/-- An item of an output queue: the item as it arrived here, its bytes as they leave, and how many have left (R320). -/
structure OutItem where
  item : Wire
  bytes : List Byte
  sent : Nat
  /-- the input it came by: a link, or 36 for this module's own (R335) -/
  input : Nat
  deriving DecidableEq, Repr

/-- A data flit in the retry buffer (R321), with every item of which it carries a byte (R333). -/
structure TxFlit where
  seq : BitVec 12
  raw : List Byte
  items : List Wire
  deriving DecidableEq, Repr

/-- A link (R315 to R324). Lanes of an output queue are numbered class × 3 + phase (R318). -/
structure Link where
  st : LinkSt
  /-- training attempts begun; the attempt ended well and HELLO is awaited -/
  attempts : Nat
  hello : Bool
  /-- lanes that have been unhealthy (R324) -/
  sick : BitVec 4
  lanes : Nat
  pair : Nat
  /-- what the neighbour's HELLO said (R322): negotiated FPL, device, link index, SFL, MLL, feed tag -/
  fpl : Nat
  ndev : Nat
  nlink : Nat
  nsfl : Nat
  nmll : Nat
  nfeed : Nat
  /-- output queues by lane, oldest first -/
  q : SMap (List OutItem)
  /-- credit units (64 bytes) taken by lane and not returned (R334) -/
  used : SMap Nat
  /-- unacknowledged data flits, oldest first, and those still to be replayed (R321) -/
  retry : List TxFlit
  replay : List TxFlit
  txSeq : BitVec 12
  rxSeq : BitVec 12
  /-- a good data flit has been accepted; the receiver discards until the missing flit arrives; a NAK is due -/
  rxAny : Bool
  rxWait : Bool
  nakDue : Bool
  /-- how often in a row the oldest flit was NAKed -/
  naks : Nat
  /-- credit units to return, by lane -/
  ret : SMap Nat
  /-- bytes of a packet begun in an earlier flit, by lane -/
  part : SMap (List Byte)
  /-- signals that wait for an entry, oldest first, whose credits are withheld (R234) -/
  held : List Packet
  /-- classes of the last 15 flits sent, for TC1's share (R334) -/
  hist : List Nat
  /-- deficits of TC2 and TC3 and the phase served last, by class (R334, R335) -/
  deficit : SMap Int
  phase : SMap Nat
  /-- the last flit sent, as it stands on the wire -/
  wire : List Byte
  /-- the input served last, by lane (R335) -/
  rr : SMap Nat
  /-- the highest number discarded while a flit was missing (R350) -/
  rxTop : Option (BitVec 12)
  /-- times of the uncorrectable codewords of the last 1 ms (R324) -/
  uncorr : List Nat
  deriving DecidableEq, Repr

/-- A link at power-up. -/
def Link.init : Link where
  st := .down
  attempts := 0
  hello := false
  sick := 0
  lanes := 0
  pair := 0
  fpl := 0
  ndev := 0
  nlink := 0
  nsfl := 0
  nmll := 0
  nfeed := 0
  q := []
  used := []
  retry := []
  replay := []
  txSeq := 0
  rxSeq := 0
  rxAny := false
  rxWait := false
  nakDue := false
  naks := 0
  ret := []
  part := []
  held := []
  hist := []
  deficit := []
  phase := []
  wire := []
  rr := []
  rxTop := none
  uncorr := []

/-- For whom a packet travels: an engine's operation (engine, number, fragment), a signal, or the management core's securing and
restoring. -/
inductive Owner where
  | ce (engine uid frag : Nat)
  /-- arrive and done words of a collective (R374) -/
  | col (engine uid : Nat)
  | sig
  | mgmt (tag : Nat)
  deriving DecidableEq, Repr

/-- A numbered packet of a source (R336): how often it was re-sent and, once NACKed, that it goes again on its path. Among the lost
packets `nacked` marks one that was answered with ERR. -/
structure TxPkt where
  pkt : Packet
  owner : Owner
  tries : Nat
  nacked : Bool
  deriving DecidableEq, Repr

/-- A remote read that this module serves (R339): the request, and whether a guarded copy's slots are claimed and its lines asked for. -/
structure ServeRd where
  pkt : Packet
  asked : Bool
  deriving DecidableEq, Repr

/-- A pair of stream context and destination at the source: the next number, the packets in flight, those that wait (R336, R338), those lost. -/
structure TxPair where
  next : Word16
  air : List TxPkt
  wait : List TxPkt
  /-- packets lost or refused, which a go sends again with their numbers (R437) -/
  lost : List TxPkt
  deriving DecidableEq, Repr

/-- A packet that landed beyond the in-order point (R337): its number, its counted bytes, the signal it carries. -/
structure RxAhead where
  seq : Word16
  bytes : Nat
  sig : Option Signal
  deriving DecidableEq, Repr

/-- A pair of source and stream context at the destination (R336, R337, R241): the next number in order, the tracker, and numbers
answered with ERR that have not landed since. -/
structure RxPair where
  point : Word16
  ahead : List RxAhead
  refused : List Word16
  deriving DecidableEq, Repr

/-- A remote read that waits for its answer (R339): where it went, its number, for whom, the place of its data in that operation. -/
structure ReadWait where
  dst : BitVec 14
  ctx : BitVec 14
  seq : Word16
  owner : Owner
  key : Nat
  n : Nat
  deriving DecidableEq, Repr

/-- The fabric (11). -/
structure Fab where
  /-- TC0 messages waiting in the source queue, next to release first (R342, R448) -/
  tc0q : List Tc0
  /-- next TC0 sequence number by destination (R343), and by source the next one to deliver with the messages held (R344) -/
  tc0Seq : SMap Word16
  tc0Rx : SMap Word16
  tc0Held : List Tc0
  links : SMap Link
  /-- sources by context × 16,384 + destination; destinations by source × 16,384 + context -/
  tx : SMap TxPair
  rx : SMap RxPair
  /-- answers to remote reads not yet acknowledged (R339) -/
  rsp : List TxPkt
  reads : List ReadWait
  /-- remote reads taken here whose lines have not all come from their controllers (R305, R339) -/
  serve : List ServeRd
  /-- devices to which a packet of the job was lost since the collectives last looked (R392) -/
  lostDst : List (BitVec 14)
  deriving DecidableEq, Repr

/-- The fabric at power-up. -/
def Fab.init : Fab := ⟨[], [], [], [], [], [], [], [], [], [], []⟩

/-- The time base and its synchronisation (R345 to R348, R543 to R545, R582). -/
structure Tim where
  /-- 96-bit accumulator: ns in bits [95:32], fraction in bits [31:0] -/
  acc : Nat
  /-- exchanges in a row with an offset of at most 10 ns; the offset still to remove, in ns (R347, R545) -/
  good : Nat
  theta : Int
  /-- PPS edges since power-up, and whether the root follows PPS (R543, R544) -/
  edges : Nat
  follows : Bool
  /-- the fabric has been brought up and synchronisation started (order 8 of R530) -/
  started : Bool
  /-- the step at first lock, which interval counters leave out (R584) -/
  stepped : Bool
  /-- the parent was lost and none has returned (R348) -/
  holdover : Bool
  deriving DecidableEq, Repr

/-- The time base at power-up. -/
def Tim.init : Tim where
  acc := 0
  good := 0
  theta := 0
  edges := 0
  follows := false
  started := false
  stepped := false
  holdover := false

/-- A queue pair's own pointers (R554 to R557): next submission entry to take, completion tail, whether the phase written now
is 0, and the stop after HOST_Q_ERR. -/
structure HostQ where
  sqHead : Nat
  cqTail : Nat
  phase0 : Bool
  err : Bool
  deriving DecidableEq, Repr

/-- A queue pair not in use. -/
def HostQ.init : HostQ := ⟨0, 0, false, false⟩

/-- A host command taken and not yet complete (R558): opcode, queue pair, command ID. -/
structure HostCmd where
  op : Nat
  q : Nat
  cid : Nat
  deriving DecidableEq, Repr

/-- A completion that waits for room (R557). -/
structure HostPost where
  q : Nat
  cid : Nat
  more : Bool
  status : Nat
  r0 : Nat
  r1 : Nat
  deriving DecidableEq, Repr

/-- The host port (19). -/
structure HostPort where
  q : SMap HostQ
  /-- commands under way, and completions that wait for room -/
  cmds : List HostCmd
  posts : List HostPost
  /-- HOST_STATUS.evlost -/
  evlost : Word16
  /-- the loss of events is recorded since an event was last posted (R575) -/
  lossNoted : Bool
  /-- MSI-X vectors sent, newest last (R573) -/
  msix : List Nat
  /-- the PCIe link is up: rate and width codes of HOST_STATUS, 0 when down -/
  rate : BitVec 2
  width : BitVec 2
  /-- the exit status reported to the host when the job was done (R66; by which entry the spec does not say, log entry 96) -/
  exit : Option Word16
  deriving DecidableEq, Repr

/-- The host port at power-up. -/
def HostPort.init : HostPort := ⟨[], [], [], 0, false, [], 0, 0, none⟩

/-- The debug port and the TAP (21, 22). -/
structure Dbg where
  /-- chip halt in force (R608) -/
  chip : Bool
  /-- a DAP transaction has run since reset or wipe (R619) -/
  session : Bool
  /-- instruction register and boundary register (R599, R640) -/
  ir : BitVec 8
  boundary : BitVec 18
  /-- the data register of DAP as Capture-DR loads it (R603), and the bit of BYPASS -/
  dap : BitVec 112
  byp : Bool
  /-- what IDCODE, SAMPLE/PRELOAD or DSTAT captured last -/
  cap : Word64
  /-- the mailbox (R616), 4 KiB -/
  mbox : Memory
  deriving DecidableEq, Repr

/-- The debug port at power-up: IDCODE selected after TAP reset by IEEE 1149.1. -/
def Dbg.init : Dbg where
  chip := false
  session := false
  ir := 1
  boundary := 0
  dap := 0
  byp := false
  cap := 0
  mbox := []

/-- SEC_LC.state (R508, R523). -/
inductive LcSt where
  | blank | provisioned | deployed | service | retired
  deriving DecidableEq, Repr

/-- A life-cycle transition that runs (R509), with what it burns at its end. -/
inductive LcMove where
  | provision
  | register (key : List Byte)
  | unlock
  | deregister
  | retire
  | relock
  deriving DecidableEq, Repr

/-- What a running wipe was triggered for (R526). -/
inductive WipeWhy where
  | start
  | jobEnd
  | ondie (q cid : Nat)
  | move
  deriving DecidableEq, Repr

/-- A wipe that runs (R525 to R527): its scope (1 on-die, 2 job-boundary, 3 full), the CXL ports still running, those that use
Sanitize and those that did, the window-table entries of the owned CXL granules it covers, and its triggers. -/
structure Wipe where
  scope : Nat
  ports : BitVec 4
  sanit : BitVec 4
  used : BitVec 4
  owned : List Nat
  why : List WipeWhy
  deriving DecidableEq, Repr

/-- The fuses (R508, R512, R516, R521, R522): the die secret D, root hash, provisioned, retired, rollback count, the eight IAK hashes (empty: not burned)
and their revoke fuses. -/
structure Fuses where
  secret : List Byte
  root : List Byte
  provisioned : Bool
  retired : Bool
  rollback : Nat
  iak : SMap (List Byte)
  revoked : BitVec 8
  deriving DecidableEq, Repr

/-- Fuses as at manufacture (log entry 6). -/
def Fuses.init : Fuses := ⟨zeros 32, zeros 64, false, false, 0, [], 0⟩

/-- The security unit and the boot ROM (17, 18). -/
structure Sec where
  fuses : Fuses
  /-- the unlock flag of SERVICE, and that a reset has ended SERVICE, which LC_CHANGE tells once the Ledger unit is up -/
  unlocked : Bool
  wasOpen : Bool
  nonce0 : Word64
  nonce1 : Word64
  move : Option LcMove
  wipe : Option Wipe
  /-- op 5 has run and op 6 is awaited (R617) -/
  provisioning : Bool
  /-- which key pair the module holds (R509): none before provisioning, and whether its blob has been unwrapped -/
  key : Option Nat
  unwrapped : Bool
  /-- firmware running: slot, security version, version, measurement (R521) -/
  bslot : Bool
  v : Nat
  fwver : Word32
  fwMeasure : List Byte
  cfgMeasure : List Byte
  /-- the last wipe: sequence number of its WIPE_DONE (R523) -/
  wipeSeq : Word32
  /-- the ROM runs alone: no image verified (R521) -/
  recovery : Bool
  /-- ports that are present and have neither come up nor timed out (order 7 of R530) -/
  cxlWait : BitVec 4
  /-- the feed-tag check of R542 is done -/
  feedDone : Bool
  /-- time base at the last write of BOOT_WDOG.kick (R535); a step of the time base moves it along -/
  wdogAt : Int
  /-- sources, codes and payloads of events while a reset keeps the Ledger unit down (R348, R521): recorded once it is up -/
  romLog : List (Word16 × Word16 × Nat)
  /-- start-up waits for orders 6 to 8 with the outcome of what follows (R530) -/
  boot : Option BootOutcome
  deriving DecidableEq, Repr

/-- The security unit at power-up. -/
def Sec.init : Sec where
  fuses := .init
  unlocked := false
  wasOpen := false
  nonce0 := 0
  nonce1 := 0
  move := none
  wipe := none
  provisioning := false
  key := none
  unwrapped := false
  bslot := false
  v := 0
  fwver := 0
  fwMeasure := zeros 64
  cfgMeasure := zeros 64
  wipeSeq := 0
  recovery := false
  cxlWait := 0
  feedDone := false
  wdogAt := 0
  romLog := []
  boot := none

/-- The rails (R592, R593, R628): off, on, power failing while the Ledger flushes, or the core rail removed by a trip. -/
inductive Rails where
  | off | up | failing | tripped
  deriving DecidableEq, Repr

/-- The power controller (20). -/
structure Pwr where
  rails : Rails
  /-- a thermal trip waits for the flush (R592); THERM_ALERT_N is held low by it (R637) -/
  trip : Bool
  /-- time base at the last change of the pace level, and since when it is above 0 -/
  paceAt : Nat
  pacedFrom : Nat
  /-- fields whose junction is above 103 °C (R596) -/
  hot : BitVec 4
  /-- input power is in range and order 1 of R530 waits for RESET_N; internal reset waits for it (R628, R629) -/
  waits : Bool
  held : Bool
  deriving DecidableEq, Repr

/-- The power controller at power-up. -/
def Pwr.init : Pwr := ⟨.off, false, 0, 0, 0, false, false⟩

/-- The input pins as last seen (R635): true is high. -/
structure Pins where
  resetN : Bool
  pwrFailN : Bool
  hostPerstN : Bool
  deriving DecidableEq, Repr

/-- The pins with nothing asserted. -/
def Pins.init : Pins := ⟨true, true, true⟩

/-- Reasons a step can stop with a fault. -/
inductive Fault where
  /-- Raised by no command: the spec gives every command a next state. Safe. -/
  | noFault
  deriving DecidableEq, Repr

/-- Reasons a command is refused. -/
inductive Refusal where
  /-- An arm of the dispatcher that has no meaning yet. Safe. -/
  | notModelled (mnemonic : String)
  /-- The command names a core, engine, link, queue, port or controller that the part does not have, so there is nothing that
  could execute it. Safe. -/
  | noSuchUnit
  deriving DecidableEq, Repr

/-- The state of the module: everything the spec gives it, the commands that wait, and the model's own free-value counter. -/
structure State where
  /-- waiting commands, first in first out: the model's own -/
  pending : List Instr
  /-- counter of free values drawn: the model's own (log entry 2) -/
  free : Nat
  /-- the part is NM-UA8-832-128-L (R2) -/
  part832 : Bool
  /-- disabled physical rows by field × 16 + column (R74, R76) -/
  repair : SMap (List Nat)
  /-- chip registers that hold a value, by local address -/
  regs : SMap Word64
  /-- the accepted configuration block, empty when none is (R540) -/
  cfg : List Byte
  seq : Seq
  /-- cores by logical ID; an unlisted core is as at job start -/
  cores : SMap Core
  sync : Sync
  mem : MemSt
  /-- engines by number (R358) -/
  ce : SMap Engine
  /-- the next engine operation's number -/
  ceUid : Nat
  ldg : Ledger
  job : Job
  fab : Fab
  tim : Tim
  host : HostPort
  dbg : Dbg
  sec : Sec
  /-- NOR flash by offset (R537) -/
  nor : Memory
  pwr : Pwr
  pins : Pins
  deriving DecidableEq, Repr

** PROBLEM **
From the listing above, return the lines starting at the one with "def Tim.init : Tim where" and ending at the one with "posts : List HostPost", both kept, exactly as they appear and nothing more.

** EXERCISE ANSWER **
def Tim.init : Tim where
  acc := 0
  good := 0
  theta := 0
  edges := 0
  follows := false
  started := false
  stepped := false
  holdover := false

/-- A queue pair's own pointers (R554 to R557): next submission entry to take, completion tail, whether the phase written now
is 0, and the stop after HOST_Q_ERR. -/
structure HostQ where
  sqHead : Nat
  cqTail : Nat
  phase0 : Bool
  err : Bool
  deriving DecidableEq, Repr

/-- A queue pair not in use. -/
def HostQ.init : HostQ := ⟨0, 0, false, false⟩

/-- A host command taken and not yet complete (R558): opcode, queue pair, command ID. -/
structure HostCmd where
  op : Nat
  q : Nat
  cid : Nat
  deriving DecidableEq, Repr

/-- A completion that waits for room (R557). -/
structure HostPost where
  q : Nat
  cid : Nat
  more : Bool
  status : Nat
  r0 : Nat
  r1 : Nat
  deriving DecidableEq, Repr

/-- The host port (19). -/
structure HostPort where
  q : SMap HostQ
  /-- commands under way, and completions that wait for room -/
  cmds : List HostCmd
  posts : List HostPost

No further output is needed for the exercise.